身体が重いと、腰やひざにかかる負担は大きくなります。

この方は体重を落としたほうが良いなあ、と思われる方にはそういうお話をするのですが、そういう人の中には、

「そんなに食べていないんですけど。。」

とおっしゃる方が結構いらっしゃいます。

この気持ちはよく理解できます。
私も太っていた頃によくそう思っていましたから。

「そんなに食べていない。」

というのは、いったい何を基準にしてそう思っているかが大切なのです。
基準が明確になっていないのに、ただなんとなく思っているだけ、ということが多いのです。

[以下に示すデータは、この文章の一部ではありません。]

-- ==== Sys2Proof/Tests/Slice0.lean ====
section
/-! SUPPORT. Tests: the well-formedness smoke test, the decoding of every constructor from a word written out bit by
bit from the encodings of 30_encoding.md R84, single steps against the vectors of 95_test_vectors.md (parts 1 and 2,
computed there from the spec's rules), and one witness for the hypotheses of each obligation that has some, with the
boundary values of its clauses. -/

namespace Sys2Proof.Tests

open Sys2Proof Sys2Proof.Machine

/-! ### Helpers -/

/-- The reset state with known inputs: no key held, draw 0. -/
def base : State := { State.reset with KEYS := 0, RND := 0 }

/-- `base` with registers set. -/
def regs (l : List (Reg × Byte)) (s : State := base) : State := l.foldl (fun s p => s.setReg p.1 p.2) s

/-- `s` with bytes placed at `a`. -/
def mem (a : Nat) (bytes : List Byte) (s : State) : State := { s with MEM := s.MEM.writeBytes a bytes }

/-- `s` with one pixel lit or darkened. -/
def flip (r : Fin 32) (c : Fin 64) (s : State) : State := { s with FB := s.FB.flip r c }

/-- One step of `s` with the word `w` placed where it fetches. -/
def run1 (w : Nat) (s : State) : Result := step (s.withFetchWord 16 w)

/-- A view of the next state, if there is one. -/
def after {α : Type} (r : Result) (view : State → α) : Option α :=
  match r with
  | .next t => some (view t)
  | .fault _ => none
  | .refused _ => none

/-- The fault, if there is one. -/
def fault (r : Result) : Option Fault :=
  match r with
  | .next _ => none
  | .fault f => some f
  | .refused _ => none

/-! ### Well-formedness: the one check -/

theorem test_wellformed_row_count : (Instr.drw 0 0 16).wellFormed = false ∧ (Instr.drw 0 0 15).wellFormed = true := by
  decide

/-! ### Decoding: every constructor, from a written-out word -/

theorem test_decode_control :
    decodeWord 0b0000_0000_1110_1110 = .ok .ret ∧
    decodeWord 0b0001_1010_1011_1100 = .ok (.jp 0xABC) ∧
    decodeWord 0b0010_1010_1011_1100 = .ok (.call 0xABC) ∧
    decodeWord 0b0011_1010_0100_0010 = .ok (.seImm 10 0x42) ∧
    decodeWord 0b0100_1010_0100_0010 = .ok (.sneImm 10 0x42) ∧
    decodeWord 0b0101_0001_0010_0000 = .ok (.seReg 1 2) ∧
    decodeWord 0b1001_0001_0010_0000 = .ok (.sneReg 1 2) ∧
    decodeWord 0b1011_0011_0000_0000 = .ok (.jpV0 0x300) := by decide

theorem test_decode_alu :
    decodeWord 0b0110_1010_0111_1111 = .ok (.ldImm 10 0x7F) ∧
    decodeWord 0b0111_0000_0110_0100 = .ok (.addImm 0 100) ∧
    decodeWord 0b1000_0001_0010_0000 = .ok (.ldReg 1 2) ∧
    decodeWord 0b1000_0001_0010_0001 = .ok (.orReg 1 2) ∧
    decodeWord 0b1000_0001_0010_0010 = .ok (.andReg 1 2) ∧
    decodeWord 0b1000_0001_0010_0011 = .ok (.xorReg 1 2) ∧
    decodeWord 0b1000_0001_0010_0100 = .ok (.addReg 1 2) ∧
    decodeWord 0b1000_0001_0010_0101 = .ok (.subReg 1 2) ∧
    decodeWord 0b1000_0001_0010_0110 = .ok (.shr 1 2) ∧
    decodeWord 0b1000_0001_0010_0111 = .ok (.subnReg 1 2) ∧
    decodeWord 0b1000_0001_0010_1110 = .ok (.shl 1 2) ∧
    decodeWord 0b1100_0001_0000_1111 = .ok (.rnd 1 0x0F) := by decide

theorem test_decode_index_memory :
    decodeWord 0b1010_0010_0010_1000 = .ok (.ldI 0x228) ∧
    decodeWord 0b1111_0010_0001_1110 = .ok (.addI 2) ∧
    decodeWord 0b1111_0011_0010_1001 = .ok (.ldF 3) ∧
    decodeWord 0b1111_0001_0011_0011 = .ok (.ldB 1) ∧
    decodeWord 0b1111_0010_0101_0101 = .ok (.store 2) ∧
    decodeWord 0b1111_0010_0110_0101 = .ok (.load 2) := by decide

theorem test_decode_display_keys_timers :
    decodeWord 0b0000_0000_1110_0000 = .ok .cls ∧
    decodeWord 0b1101_0000_0001_0010 = .ok (.drw 0 1 2) ∧
    decodeWord 0b1110_0001_1001_1110 = .ok (.skp 1) ∧
    decodeWord 0b1110_0001_1010_0001 = .ok (.sknp 1) ∧
    decodeWord 0b1111_0010_0000_0111 = .ok (.ldVxDT 2) ∧
    decodeWord 0b1111_0010_0000_1010 = .ok (.ldVxK 2) ∧
    decodeWord 0b1111_0010_0001_0101 = .ok (.ldDTVx 2) ∧
    decodeWord 0b1111_0010_0001_1000 = .ok (.ldSTVx 2) := by decide

/-- The unmatched words of 95_test_vectors.md 2.1, and too few bytes. -/
theorem test_decode_rejects :
    ([0x0000, 0x0123, 0x00E1, 0x01EE, 0x5AB1, 0x9AB1, 0x8129, 0x812F, 0xE19F, 0xF1FF, 0xF175, 0xFFFF].all
      fun w => decodeWord w == .error (.unmatched w)) = true ∧
    decode [0x12] = .error .truncated ∧
    decode [0xA2, 0x28, 0x60] = .ok (.ldI 0x228, [0x60]) ∧
    decodeTableWord 16 0x8125 = some (.subReg 1 2) ∧ decodeTableWord 16 0x5AB1 = none := by decide

/-! ### One step each: the cycle (95_test_vectors.md 2.1) -/

theorem test_unmatched_advances :
    after (run1 0x5AB1 (regs [(10, 1), (11, 1)])) (fun t => (t.pc, t.CYC)) = some (0x202, 1) := by decide
theorem test_fetch_at_4094 :
    after (run1 0x6001 { base with pc := 0xFFE }) (fun t => (t.reg 0, t.pc)) = some (1, 0x1000) := by decide
theorem test_fetch_at_4095 : fault (step { base with pc := 0xFFF }) = some (.outOfBounds 0xFFF 4096) := by decide
theorem test_fetch_odd :
    after (run1 0x6A07 { base with pc := 0x201 }) (fun t => (t.reg 10, t.pc)) = some (7, 0x203) := by decide

/-! ### Control flow (95_test_vectors.md 2.2) -/

theorem test_jp : after (run1 0x1ABC base) (fun t => t.pc) = some 0xABC := by decide
theorem test_call_top : after (run1 0x2300 { base with SP := 15 }) (fun t => (t.pc, t.SP.val, t.STACK[15]))
    = some (0x300, 16, 0x202) := by decide
theorem test_call_overflow : fault (run1 0x2300 { base with SP := 16 }) = some (.stackOverflow 0x200) := by decide
theorem test_ret : after (run1 0x00EE { base with SP := 1, STACK := base.STACK.set 0 0x345 })
    (fun t => (t.pc, t.SP.val)) = some (0x345, 0) := by decide
theorem test_ret_underflow : fault (run1 0x00EE base) = some (.stackUnderflow 0x200) := by decide
theorem test_jpV0_wraps : after (run1 0xBFFF (regs [(0, 0xFF)])) (fun t => t.pc) = some 0x0FE := by decide
theorem test_jpV0_not_x : after (run1 0xB300 (regs [(3, 0x40)])) (fun t => t.pc) = some 0x300 := by decide
theorem test_seImm : after (run1 0x3A42 (regs [(10, 0x42)])) (fun t => t.pc) = some 0x204 ∧
    after (run1 0x3A42 (regs [(10, 0x43)])) (fun t => t.pc) = some 0x202 := by decide
theorem test_sneImm : after (run1 0x4A42 (regs [(10, 0x42)])) (fun t => t.pc) = some 0x202 ∧
    after (run1 0x4A42 (regs [(10, 0x43)])) (fun t => t.pc) = some 0x204 := by decide
theorem test_seReg : after (run1 0x5120 (regs [(1, 9), (2, 9)])) (fun t => t.pc) = some 0x204 ∧
    after (run1 0x5120 (regs [(1, 9), (2, 8)])) (fun t => t.pc) = some 0x202 := by decide
theorem test_sneReg : after (run1 0x9120 (regs [(1, 9), (2, 9)])) (fun t => t.pc) = some 0x202 ∧
    after (run1 0x9120 (regs [(1, 9), (2, 8)])) (fun t => t.pc) = some 0x204 := by decide
theorem test_skip_past_the_end : after (run1 0x3000 { base with pc := 0xFFE }) (fun t => t.pc) = some 0x1002 := by decide

/-! ### Registers and ALU (95_test_vectors.md 2.3) -/

theorem test_ldImm : after (run1 0x6A7F (regs [(10, 3)])) (fun t => (t.reg 10, t.pc)) = some (0x7F, 0x202) := by decide
theorem test_addImm_no_carry : after (run1 0x7064 (regs [(0, 200)])) (fun t => (t.reg 0, t.reg VF)) = some (44, 0) := by
  decide
theorem test_ldReg : after (run1 0x8120 (regs [(1, 1), (2, 9)])) (fun t => t.reg 1) = some 9 := by decide
/-- The examples of 42_alu.md R143, R144, R145. -/
theorem test_bitwise : after (run1 0x8121 (regs [(1, 0xF0), (2, 0x0F)])) (fun t => t.reg 1) = some 0xFF ∧
    after (run1 0x8122 (regs [(1, 0xF0), (2, 0x3C)])) (fun t => t.reg 1) = some 0x30 ∧
    after (run1 0x8123 (regs [(1, 0xF0), (2, 0x3C)])) (fun t => t.reg 1) = some 0xCC := by decide
theorem test_addReg : after (run1 0x8124 (regs [(1, 200), (2, 100)])) (fun t => (t.reg 1, t.reg VF)) = some (44, 1) := by
  decide
theorem test_addReg_VF : after (run1 0x81F4 (regs [(1, 250), (15, 10)])) (fun t => (t.reg 1, t.reg VF)) = some (4, 1) ∧
    after (run1 0x8F14 (regs [(15, 200), (1, 100)])) (fun t => t.reg VF) = some 44 := by decide
theorem test_subReg : after (run1 0x8125 (regs [(1, 3), (2, 5)])) (fun t => (t.reg 1, t.reg VF)) = some (254, 0) ∧
    after (run1 0x8125 (regs [(1, 7), (2, 7)])) (fun t => (t.reg 1, t.reg VF)) = some (0, 1) := by decide
theorem test_subReg_VF : after (run1 0x81F5 (regs [(1, 5), (15, 3)])) (fun t => (t.reg 1, t.reg VF)) = some (4, 1) ∧
    after (run1 0x8F15 (regs [(15, 5), (1, 3)])) (fun t => t.reg VF) = some 254 := by decide
/-- The examples of 42_alu.md R148 and R150. -/
theorem test_shifts : after (run1 0x8126 (regs [(1, 0x05), (2, 0xFF)])) (fun t => (t.reg 1, t.reg VF)) = some (2, 1) ∧
    after (run1 0x812E (regs [(1, 0x81), (2, 0xFF)])) (fun t => (t.reg 1, t.reg VF)) = some (2, 1) := by decide
theorem test_shifts_VF : after (run1 0x8FA6 (regs [(15, 0xFF)])) (fun t => t.reg VF) = some 0 ∧
    after (run1 0x8FAE (regs [(15, 0x80)])) (fun t => t.reg VF) = some 2 := by decide
theorem test_subnReg : after (run1 0x8127 (regs [(1, 3), (2, 5)])) (fun t => (t.reg 1, t.reg VF)) = some (2, 1) := by
  decide
theorem test_subnReg_VF : after (run1 0x81F7 (regs [(1, 3), (15, 5)])) (fun t => (t.reg 1, t.reg VF)) = some (254, 1) ∧
    after (run1 0x8F17 (regs [(15, 3), (1, 5)])) (fun t => t.reg VF) = some 4 := by decide
/-- The example of 42_alu.md R151. -/
theorem test_rnd : after (run1 0xC10F { base with RND := 0xA7 }) (fun t => t.reg 1) = some 0x07 := by decide

/-! ### Index register and memory (95_test_vectors.md 2.4) -/

theorem test_ldI : after (run1 0xAFFF base) (fun t => t.I) = some 0xFFF := by decide
theorem test_addI_wraps : after (run1 0xF11E { regs [(1, 0xFF), (15, 9)] with I := 0xFFF })
    (fun t => (t.I, t.reg VF)) = some (0x0FE, 9) := by decide
theorem test_ldF : after (run1 0xF129 (regs [(1, 0xFF)])) (fun t => t.I) = some 0x4FB := by decide
theorem test_ldB : after (run1 0xF133 { regs [(1, 157)] with I := 0x300 })
    (fun t => (t.byteAt 0x300, t.byteAt 0x301, t.byteAt 0x302, t.I)) = some (1, 5, 7, 0x300) := by decide
theorem test_ldB_bounds : fault (run1 0xF133 { base with I := 4094 }) = some (.outOfBounds 0x200 4096) ∧
    after (run1 0xF133 { regs [(1, 128)] with I := 4093 }) (fun t => t.byteAt 4095) = some 8 := by decide
theorem test_store : after (run1 0xF255 { regs [(0, 1), (1, 2), (2, 3), (3, 4)] with I := 0x300 })
    (fun t => (t.byteAt 0x300, t.byteAt 0x301, t.byteAt 0x302, t.byteAt 0x303, t.I)) = some (1, 2, 3, 0, 0x300) := by
  decide
theorem test_store_bounds : fault (run1 0xF155 { base with I := 4095 }) = some (.outOfBounds 0x200 4096) ∧
    after (run1 0xF055 { regs [(0, 0xAB)] with I := 4095 }) (fun t => t.byteAt 4095) = some 0xAB := by decide
theorem test_load_font : after (run1 0xF465 { regs [(5, 0x77)] with I := 5 })
    (fun t => (t.reg 0, t.reg 1, t.reg 2, t.reg 3, t.reg 4, t.reg 5)) = some (0x20, 0x60, 0x20, 0x20, 0x70, 0x77) := by
  decide
theorem test_load_bounds : fault (run1 0xF165 { base with I := 4095 }) = some (.outOfBounds 0x200 4096) ∧
    after (run1 0xF065 (mem 4095 [0x5A] { base with I := 4095 })) (fun t => t.reg 0) = some 0x5A := by decide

では、こういう方が、何を基準に「食べていない」と判断しているのでしょうか?
私が考えるところ、以下のような基準があると思われます。

1、若いころ(以前)よりは食べなくなった。

若いころは活動量も多く、基礎代謝量も高いので、たくさん食べても太りにくいのは事実です。
しかし、歳を重ねるごとに、活動量は目に見えて低下して、基礎代謝も下がってきます。
若いころの自分と比較するのは意味がありませんね。

2、ほかの誰かと比べると食べていない。

身近にいる誰かの方が、私より食べているのに私ほど太っていない。
あの人よりは食べていないのに。。。と思っている。
人それぞれ体質が違います。生活強度が違います。身長も違います。
ほかの誰かと比較することに意味はありません。

3、世間一般的な食事のイメージよりは少ないと思う。

世間一般的なイメージと比較しているケースは多いと思いますが、全く根拠がありません。
そのイメージはどこから形成されたのでしょうか。
テレビドラマの食事のシーンとか、グルメ番組のイメージなどから作られたイメージではありませんか?
そういうものから作られたイメージに根拠はありません。

4、外食のランチや定食の量よりは食べていない。

外食産業というのは、量を多めに出すのが普通です。
商売でやっているので、お客様の印象に残って、また来てもらう必要があるのです。
お客様の印象に残るには、味付けを濃くすることと、量を多くすることが簡単な方法です。
そんな事情から、外食は量が多いのが普通なのです。

5、無意識のうちに食べているものが多い。

食後のデザートが習慣化している。
テレビを見ながらお菓子をつまむ。
子供が残したものを食べてしまう。
手持無沙汰だと何かを口に入れてしまう。
カフェラテやジュースなど甘い飲み物を飲むことが多い。
晩酌をしながらだらだと長時間食べている。

このように、無意識のうちに食べているものが多いと、
知らず知らずのうちにかなりのエネルギーを摂取している可能性があります。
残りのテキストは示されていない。